▸ **TASK TO COMPLETE**
Out of the entries that follow, copy each line containing "apply".
::: DATA SHOWN
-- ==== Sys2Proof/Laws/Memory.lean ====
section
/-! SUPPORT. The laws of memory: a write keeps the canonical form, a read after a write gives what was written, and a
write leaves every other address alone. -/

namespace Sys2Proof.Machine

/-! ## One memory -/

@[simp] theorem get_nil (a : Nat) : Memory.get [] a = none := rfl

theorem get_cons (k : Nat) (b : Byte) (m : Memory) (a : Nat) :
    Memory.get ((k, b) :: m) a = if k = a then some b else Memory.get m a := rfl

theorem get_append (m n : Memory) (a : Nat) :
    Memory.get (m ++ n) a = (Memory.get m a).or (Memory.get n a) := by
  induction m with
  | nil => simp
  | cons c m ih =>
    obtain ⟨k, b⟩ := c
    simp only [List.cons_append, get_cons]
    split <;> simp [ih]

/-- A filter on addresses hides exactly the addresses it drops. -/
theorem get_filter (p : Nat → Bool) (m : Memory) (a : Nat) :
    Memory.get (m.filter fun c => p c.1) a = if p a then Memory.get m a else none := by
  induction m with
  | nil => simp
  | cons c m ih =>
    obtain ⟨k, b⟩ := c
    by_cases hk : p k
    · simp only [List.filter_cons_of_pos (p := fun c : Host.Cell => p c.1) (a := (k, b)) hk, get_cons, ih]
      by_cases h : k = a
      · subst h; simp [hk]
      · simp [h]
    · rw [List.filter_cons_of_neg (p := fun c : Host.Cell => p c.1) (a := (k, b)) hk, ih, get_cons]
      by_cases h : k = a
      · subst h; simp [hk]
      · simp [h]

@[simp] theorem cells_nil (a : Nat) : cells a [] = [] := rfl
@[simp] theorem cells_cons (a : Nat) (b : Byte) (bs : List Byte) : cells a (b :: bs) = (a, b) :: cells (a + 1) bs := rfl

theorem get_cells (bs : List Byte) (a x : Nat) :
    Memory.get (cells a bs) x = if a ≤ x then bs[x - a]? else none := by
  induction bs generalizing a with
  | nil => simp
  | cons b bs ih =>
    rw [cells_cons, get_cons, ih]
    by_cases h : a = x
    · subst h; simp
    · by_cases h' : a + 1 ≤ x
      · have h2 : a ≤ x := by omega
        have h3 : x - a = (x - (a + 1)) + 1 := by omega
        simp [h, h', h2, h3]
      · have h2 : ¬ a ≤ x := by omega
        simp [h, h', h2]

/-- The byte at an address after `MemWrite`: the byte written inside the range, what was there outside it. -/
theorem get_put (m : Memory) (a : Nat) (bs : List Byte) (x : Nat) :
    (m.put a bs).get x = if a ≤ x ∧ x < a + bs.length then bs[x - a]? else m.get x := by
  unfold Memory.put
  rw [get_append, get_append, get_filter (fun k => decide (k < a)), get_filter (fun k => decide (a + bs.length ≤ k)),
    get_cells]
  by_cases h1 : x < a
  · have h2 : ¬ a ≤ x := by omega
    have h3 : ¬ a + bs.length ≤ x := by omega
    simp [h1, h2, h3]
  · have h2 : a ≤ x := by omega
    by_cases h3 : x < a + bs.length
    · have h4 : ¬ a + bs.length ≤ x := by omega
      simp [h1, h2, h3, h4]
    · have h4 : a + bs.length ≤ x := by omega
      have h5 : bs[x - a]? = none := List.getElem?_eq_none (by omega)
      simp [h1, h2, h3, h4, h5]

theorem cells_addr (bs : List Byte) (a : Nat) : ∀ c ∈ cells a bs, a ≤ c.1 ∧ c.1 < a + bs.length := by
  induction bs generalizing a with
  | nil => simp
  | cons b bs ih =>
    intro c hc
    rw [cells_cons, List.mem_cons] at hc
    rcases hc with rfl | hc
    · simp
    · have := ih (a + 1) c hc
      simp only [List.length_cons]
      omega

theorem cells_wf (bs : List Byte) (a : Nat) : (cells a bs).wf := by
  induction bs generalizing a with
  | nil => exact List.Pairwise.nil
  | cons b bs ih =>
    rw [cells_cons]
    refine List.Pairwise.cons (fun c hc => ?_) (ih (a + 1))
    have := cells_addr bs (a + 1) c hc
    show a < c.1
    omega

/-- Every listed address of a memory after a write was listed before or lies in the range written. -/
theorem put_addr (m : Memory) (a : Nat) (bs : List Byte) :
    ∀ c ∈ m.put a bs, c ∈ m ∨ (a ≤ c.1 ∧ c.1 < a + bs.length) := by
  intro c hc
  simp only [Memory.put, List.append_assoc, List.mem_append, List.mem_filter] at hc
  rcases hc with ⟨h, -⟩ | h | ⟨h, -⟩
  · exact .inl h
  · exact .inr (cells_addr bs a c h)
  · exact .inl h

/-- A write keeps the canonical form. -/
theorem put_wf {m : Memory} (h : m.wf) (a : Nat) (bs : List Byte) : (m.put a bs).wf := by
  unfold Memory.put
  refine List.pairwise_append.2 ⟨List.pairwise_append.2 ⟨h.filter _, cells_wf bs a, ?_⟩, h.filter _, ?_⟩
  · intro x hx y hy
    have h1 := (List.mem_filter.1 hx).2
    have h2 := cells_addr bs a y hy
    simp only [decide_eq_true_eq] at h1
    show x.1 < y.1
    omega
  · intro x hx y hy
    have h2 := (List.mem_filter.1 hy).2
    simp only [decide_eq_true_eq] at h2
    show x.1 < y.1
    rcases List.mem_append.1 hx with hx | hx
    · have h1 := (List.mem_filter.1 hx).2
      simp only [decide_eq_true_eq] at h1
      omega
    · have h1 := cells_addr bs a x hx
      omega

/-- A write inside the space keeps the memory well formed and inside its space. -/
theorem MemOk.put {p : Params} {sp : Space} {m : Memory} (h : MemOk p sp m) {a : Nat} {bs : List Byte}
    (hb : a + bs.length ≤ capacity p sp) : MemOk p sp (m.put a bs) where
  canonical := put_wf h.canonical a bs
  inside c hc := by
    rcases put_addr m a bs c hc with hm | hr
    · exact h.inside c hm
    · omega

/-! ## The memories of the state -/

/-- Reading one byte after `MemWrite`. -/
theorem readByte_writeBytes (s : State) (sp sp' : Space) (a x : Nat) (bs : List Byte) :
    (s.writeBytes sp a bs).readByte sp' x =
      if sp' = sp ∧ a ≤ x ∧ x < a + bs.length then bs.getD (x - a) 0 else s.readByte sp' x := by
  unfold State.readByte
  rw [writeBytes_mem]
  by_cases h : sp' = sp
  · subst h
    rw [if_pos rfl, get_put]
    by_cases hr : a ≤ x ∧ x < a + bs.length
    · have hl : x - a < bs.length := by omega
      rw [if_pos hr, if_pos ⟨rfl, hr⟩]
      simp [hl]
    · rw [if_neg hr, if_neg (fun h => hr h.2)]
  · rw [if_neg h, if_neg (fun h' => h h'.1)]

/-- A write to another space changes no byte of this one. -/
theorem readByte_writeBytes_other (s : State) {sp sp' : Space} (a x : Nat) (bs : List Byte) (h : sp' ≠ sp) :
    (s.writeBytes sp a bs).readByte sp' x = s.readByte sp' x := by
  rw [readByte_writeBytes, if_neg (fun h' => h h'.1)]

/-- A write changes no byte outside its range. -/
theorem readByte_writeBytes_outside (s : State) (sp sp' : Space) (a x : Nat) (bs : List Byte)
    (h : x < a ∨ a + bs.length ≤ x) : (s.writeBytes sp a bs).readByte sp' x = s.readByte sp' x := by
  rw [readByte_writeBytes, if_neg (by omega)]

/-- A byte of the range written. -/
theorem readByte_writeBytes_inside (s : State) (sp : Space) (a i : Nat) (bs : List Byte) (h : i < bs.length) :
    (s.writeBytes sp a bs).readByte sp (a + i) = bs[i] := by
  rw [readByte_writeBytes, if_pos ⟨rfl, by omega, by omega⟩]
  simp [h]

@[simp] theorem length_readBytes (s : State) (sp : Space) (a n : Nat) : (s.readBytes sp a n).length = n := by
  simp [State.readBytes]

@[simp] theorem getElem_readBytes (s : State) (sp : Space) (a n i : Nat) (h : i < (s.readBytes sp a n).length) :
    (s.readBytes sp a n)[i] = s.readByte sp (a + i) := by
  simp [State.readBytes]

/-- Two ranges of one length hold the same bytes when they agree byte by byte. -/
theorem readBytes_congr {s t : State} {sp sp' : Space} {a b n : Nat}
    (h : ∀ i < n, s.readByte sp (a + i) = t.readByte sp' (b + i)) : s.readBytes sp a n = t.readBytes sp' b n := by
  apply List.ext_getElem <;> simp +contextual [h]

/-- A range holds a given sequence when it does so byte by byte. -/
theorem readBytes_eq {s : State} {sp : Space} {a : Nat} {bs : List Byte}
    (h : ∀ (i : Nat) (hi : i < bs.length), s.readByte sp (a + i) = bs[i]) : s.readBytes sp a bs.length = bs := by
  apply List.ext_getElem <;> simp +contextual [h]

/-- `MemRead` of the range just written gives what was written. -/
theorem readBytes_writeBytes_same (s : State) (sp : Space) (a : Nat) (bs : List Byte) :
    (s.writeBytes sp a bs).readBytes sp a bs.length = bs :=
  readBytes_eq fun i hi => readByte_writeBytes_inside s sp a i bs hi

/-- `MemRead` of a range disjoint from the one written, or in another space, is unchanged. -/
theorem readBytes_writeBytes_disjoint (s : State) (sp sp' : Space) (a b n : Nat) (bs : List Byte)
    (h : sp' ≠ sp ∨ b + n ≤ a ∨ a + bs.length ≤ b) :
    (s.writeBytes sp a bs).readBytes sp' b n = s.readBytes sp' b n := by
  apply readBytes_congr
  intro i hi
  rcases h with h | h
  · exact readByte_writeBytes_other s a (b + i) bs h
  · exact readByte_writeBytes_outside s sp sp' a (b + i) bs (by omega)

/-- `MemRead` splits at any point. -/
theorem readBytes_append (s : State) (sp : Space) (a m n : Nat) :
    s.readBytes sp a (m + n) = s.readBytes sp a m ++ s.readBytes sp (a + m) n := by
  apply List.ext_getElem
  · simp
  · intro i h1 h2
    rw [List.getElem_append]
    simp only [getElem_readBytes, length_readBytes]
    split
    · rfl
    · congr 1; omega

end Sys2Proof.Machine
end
::::::
▸ **EXERCISE OUTPUT**
  apply List.ext_getElem <;> simp +contextual [h]
  apply List.ext_getElem <;> simp +contextual [h]
  apply readBytes_congr
  apply List.ext_getElem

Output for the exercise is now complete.